Working data below:
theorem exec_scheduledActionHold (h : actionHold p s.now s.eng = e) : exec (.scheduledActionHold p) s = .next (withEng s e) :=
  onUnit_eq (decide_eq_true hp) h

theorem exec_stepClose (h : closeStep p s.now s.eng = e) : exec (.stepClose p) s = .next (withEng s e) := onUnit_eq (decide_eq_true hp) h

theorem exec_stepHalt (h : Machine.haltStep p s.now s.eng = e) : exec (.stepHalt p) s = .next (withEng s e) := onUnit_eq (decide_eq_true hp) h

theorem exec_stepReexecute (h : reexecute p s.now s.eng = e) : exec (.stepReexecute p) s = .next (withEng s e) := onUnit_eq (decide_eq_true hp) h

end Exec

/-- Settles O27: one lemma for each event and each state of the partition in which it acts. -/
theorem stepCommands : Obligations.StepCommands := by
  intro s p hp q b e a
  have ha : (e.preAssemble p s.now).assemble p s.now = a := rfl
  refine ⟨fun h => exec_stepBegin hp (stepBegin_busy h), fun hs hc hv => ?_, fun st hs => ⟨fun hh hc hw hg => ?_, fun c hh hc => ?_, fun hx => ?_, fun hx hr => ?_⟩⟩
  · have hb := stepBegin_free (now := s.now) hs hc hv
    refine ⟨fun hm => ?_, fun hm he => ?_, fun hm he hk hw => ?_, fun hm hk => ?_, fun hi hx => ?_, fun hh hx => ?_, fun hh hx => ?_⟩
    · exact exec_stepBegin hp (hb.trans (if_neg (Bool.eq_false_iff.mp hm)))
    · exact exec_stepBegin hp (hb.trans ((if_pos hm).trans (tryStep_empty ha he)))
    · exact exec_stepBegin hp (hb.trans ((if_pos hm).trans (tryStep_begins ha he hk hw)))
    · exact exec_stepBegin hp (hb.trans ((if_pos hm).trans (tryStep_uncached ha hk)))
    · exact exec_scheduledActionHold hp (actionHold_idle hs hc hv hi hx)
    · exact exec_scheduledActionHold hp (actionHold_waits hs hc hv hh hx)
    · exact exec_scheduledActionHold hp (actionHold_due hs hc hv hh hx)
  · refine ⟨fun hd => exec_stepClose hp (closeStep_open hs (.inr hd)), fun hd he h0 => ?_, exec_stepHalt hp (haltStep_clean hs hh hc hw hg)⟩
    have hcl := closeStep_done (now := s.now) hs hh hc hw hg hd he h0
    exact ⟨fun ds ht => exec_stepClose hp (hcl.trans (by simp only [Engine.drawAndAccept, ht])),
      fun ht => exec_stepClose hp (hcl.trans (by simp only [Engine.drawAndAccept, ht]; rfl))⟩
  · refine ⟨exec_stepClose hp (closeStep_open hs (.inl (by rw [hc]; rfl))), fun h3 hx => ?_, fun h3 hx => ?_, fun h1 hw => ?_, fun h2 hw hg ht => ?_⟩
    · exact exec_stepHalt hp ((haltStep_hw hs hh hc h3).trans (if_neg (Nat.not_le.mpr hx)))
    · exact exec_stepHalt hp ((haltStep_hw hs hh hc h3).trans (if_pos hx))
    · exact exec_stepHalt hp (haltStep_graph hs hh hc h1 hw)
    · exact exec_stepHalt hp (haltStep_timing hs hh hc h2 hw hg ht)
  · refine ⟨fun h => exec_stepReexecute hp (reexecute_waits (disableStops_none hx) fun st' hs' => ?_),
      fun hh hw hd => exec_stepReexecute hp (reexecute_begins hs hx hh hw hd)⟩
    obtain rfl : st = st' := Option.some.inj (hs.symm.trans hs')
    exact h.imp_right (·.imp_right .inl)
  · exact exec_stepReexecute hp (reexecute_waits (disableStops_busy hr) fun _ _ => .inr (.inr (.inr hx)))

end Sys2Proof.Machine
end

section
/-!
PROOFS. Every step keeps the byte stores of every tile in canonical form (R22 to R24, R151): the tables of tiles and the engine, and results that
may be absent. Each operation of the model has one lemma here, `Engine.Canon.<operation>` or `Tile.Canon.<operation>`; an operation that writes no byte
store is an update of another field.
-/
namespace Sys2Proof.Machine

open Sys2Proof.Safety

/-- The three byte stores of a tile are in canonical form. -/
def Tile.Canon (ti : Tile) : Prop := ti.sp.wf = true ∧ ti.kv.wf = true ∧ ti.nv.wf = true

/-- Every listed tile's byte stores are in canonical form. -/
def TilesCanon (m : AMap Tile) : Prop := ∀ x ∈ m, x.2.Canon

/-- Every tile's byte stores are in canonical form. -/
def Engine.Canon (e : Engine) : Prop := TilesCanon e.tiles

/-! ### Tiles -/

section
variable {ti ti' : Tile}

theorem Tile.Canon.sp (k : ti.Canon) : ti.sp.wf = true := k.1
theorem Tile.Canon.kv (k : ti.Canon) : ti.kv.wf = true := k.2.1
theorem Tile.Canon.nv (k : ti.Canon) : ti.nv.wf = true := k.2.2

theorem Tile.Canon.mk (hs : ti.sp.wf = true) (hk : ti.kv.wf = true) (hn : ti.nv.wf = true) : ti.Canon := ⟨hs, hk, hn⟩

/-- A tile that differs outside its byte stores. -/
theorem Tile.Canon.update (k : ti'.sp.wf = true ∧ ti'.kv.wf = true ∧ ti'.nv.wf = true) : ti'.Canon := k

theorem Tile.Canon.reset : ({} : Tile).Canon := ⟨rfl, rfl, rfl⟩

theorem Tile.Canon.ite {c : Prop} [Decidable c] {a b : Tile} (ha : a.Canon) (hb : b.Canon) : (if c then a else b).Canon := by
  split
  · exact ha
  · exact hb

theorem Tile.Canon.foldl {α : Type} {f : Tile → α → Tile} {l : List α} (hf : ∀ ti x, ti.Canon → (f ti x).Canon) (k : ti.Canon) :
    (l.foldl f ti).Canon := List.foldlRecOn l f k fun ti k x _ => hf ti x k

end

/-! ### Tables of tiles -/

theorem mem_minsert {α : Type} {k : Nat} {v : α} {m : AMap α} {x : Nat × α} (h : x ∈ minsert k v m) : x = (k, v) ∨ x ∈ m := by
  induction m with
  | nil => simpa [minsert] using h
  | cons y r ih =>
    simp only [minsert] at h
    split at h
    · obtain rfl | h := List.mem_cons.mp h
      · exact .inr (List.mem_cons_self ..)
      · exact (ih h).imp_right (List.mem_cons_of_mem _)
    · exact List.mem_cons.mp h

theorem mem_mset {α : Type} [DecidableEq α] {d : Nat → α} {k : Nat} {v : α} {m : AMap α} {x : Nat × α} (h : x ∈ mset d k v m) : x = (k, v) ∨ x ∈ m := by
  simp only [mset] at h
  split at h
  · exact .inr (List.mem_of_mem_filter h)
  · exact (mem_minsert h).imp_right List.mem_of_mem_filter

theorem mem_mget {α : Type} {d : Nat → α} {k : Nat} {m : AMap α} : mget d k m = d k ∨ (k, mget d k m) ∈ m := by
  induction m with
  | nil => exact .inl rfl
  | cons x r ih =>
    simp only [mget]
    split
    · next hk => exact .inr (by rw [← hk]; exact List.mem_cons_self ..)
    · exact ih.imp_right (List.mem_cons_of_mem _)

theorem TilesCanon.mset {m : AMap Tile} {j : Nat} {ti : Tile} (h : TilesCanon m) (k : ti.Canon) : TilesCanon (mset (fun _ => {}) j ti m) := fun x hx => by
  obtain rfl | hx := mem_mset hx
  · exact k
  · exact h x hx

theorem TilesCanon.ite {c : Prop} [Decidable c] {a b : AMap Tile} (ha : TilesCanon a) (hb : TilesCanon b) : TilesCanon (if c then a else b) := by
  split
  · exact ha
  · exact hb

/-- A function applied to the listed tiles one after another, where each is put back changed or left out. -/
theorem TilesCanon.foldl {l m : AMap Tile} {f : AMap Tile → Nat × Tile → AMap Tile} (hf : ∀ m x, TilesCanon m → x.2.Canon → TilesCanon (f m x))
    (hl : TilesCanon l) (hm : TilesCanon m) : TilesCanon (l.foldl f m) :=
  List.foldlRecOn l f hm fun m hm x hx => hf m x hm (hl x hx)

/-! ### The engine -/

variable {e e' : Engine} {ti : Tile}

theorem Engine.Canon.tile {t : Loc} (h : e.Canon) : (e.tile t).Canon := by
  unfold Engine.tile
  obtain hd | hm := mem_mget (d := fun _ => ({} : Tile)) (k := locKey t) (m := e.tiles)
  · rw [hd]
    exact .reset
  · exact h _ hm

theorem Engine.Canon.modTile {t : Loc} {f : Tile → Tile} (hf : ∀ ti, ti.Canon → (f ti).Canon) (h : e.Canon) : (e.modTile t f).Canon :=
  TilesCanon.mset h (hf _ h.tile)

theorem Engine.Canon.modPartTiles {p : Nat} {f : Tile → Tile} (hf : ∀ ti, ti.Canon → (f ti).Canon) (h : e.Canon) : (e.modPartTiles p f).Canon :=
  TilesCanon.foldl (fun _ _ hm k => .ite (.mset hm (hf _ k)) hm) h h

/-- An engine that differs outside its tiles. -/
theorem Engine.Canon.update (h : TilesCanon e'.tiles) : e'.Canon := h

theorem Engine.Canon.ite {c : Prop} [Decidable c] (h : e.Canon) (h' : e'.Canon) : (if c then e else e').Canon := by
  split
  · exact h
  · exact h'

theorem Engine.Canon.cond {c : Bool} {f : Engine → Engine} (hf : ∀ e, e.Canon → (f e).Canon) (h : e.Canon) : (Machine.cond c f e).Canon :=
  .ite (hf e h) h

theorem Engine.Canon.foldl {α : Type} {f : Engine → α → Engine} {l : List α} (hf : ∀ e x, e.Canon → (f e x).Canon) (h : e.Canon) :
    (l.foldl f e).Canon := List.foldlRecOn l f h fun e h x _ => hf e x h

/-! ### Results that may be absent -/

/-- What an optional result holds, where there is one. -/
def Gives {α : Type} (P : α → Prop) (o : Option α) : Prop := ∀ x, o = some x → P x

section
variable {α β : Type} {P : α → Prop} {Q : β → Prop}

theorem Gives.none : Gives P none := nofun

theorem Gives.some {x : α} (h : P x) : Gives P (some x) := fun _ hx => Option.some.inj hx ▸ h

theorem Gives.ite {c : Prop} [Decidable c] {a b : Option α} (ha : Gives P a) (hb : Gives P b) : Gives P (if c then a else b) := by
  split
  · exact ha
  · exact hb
End of Working data.
Working data below:
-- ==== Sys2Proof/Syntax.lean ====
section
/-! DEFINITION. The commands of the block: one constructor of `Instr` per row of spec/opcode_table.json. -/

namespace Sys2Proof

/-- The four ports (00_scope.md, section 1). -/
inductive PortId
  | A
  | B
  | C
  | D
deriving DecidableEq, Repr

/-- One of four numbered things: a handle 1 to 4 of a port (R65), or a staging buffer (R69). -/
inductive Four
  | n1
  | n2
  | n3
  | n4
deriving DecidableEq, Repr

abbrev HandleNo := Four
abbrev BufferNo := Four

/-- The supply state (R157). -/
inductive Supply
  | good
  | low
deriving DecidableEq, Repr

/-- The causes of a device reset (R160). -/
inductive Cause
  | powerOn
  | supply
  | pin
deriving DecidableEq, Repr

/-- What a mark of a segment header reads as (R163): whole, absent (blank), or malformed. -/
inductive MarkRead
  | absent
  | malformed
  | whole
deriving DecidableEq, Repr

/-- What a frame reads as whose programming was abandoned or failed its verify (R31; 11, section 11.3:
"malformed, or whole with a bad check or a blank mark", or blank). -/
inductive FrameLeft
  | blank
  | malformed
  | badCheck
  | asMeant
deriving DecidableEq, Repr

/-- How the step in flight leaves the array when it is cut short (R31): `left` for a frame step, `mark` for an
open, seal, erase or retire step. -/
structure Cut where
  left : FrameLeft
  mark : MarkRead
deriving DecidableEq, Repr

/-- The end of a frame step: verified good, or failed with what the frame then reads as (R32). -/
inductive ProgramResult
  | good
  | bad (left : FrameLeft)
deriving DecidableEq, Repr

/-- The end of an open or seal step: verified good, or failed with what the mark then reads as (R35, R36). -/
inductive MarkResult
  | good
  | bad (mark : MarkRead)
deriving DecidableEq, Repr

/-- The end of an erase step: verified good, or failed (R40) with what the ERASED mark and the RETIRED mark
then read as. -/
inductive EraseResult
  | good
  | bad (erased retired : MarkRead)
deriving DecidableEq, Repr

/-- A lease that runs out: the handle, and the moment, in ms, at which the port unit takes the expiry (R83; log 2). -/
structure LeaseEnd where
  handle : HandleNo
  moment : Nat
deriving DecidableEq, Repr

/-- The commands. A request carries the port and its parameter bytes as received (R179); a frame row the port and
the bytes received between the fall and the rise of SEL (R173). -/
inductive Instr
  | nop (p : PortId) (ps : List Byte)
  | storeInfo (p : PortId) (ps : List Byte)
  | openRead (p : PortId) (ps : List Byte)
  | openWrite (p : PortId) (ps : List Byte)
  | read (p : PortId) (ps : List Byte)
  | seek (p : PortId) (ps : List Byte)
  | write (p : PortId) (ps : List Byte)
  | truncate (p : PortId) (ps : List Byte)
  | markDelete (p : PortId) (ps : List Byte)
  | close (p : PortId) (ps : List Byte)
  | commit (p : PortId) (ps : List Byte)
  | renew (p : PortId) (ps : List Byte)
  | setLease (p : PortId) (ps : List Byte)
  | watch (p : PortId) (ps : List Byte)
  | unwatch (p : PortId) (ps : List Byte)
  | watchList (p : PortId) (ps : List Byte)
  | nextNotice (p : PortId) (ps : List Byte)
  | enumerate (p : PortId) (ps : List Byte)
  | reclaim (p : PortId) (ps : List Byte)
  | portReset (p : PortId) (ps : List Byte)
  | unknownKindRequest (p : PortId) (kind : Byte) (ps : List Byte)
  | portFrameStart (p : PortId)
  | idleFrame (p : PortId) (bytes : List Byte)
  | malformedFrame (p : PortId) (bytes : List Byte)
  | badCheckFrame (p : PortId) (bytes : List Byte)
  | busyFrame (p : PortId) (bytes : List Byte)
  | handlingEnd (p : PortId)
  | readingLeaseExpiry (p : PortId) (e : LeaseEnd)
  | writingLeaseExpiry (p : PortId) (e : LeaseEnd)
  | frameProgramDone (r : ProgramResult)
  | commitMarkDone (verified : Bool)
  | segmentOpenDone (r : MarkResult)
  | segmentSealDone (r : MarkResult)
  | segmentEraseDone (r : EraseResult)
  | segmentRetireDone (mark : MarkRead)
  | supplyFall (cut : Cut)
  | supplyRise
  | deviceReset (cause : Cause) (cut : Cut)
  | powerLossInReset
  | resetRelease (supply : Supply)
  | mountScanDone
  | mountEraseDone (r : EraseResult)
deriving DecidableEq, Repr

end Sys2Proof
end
End of Working data.
» **What to do**
If a line of the data above contains "blank", copy it out.

» **Exercise response**
/-- What a mark of a segment header reads as (R163): whole, absent (blank), or malformed. -/
"malformed, or whole with a bad check or a blank mark", or blank). -/
  | blank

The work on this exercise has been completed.